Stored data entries
◆ ◆ ◆ ◆ ◆ ◆ ◆

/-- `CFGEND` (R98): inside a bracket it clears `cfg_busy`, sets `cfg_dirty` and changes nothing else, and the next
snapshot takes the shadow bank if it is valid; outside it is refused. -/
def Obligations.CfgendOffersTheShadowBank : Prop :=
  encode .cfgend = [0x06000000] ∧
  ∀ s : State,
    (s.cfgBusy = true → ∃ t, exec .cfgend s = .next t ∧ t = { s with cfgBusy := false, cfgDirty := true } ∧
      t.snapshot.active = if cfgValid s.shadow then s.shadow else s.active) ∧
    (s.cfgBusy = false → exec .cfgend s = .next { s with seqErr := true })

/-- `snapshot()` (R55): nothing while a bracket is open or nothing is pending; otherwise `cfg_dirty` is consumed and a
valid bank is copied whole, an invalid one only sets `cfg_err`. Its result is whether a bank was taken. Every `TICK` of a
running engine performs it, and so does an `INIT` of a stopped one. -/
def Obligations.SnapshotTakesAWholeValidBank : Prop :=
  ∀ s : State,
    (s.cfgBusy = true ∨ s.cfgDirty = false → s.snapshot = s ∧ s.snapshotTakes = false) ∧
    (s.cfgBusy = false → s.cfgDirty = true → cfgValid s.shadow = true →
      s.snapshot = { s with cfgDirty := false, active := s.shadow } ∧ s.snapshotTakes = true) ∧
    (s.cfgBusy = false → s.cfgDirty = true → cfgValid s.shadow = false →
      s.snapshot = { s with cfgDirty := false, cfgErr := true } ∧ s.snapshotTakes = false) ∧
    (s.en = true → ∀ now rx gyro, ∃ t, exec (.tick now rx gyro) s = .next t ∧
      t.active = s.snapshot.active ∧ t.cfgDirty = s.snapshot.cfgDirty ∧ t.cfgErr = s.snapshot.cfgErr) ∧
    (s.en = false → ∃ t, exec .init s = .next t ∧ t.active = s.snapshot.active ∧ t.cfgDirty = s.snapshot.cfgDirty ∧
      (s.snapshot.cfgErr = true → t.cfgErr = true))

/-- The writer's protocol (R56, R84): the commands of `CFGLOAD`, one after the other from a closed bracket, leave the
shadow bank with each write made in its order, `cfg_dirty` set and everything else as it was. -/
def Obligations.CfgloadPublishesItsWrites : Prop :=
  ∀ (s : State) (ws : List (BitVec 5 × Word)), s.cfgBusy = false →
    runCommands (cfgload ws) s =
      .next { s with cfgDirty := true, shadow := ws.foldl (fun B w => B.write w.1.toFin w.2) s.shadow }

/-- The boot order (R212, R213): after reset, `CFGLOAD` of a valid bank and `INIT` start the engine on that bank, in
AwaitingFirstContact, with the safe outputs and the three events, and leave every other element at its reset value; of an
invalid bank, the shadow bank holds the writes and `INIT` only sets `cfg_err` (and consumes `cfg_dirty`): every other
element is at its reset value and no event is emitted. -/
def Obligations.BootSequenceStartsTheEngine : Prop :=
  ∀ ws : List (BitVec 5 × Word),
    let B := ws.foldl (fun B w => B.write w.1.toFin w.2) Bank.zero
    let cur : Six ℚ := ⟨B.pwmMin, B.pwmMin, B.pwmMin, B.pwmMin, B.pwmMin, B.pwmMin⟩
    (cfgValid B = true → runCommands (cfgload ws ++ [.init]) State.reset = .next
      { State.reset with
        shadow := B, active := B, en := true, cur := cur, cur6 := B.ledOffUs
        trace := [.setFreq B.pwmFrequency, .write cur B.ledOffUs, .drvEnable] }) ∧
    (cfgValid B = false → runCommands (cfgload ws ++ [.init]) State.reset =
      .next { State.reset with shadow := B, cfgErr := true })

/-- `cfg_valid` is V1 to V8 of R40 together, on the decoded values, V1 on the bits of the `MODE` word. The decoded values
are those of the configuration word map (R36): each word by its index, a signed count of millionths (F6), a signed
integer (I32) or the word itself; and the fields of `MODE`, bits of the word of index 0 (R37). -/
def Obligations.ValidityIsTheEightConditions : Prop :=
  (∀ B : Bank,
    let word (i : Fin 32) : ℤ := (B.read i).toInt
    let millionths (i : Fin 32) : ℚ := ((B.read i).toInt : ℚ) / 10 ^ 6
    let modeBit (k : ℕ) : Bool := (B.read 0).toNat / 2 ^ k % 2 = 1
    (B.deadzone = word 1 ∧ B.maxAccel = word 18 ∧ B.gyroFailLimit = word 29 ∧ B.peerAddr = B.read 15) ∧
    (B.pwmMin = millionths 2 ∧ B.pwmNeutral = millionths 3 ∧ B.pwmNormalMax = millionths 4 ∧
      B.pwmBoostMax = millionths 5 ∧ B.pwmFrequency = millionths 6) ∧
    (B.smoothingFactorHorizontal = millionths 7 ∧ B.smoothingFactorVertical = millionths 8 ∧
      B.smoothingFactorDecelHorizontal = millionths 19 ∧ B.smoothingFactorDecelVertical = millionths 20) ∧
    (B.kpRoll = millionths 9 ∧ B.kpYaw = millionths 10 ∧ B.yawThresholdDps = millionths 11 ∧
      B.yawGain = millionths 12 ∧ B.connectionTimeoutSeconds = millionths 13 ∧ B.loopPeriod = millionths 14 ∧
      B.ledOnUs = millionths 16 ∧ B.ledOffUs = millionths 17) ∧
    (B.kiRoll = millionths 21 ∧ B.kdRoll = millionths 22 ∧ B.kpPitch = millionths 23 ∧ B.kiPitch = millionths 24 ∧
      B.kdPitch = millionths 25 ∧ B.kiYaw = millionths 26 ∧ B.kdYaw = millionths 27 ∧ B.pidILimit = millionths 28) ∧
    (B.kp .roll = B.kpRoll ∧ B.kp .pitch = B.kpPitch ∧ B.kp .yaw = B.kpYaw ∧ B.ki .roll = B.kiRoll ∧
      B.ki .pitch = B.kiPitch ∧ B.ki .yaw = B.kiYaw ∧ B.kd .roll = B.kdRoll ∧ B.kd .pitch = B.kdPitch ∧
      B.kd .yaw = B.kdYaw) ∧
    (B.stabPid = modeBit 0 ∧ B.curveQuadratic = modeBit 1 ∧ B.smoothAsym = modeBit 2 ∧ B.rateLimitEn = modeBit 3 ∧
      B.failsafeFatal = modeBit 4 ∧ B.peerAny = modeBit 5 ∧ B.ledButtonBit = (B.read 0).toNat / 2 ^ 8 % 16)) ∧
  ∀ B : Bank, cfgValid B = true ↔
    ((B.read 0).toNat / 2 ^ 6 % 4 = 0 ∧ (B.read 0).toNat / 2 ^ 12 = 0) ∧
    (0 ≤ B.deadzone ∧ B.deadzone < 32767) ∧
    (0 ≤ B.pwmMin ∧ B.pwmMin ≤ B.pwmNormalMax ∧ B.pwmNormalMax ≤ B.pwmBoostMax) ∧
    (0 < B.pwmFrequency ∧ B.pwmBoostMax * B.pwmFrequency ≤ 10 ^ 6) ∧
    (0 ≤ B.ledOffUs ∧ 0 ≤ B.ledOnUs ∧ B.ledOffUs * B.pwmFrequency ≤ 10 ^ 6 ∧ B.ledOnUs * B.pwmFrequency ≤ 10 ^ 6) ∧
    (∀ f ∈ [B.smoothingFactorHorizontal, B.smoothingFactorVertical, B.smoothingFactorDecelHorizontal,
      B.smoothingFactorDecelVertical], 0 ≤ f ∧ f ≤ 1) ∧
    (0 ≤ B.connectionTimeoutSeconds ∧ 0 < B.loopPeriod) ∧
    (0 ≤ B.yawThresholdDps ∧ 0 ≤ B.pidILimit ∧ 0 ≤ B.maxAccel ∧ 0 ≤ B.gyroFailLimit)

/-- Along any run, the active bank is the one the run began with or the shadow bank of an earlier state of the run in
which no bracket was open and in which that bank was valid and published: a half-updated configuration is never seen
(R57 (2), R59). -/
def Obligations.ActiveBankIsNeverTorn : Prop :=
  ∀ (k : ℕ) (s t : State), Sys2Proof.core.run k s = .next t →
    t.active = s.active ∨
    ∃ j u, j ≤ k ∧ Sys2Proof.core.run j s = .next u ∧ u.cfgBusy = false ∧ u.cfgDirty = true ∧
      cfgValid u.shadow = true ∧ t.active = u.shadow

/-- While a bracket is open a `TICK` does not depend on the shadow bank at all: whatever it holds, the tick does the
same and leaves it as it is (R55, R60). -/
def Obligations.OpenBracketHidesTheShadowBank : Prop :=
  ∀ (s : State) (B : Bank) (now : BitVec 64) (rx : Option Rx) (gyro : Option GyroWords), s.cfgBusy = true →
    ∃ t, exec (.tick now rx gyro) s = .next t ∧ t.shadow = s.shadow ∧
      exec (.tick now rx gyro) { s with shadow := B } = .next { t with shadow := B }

◆ ◆ ◆ ◆ ◆ ◆ ◆

EXERCISE OBJECTIVE: Determine the count of lines in the data that contain the string "loopPeriod", and reply with that count alone.

EXERCISE SOLUTION: 2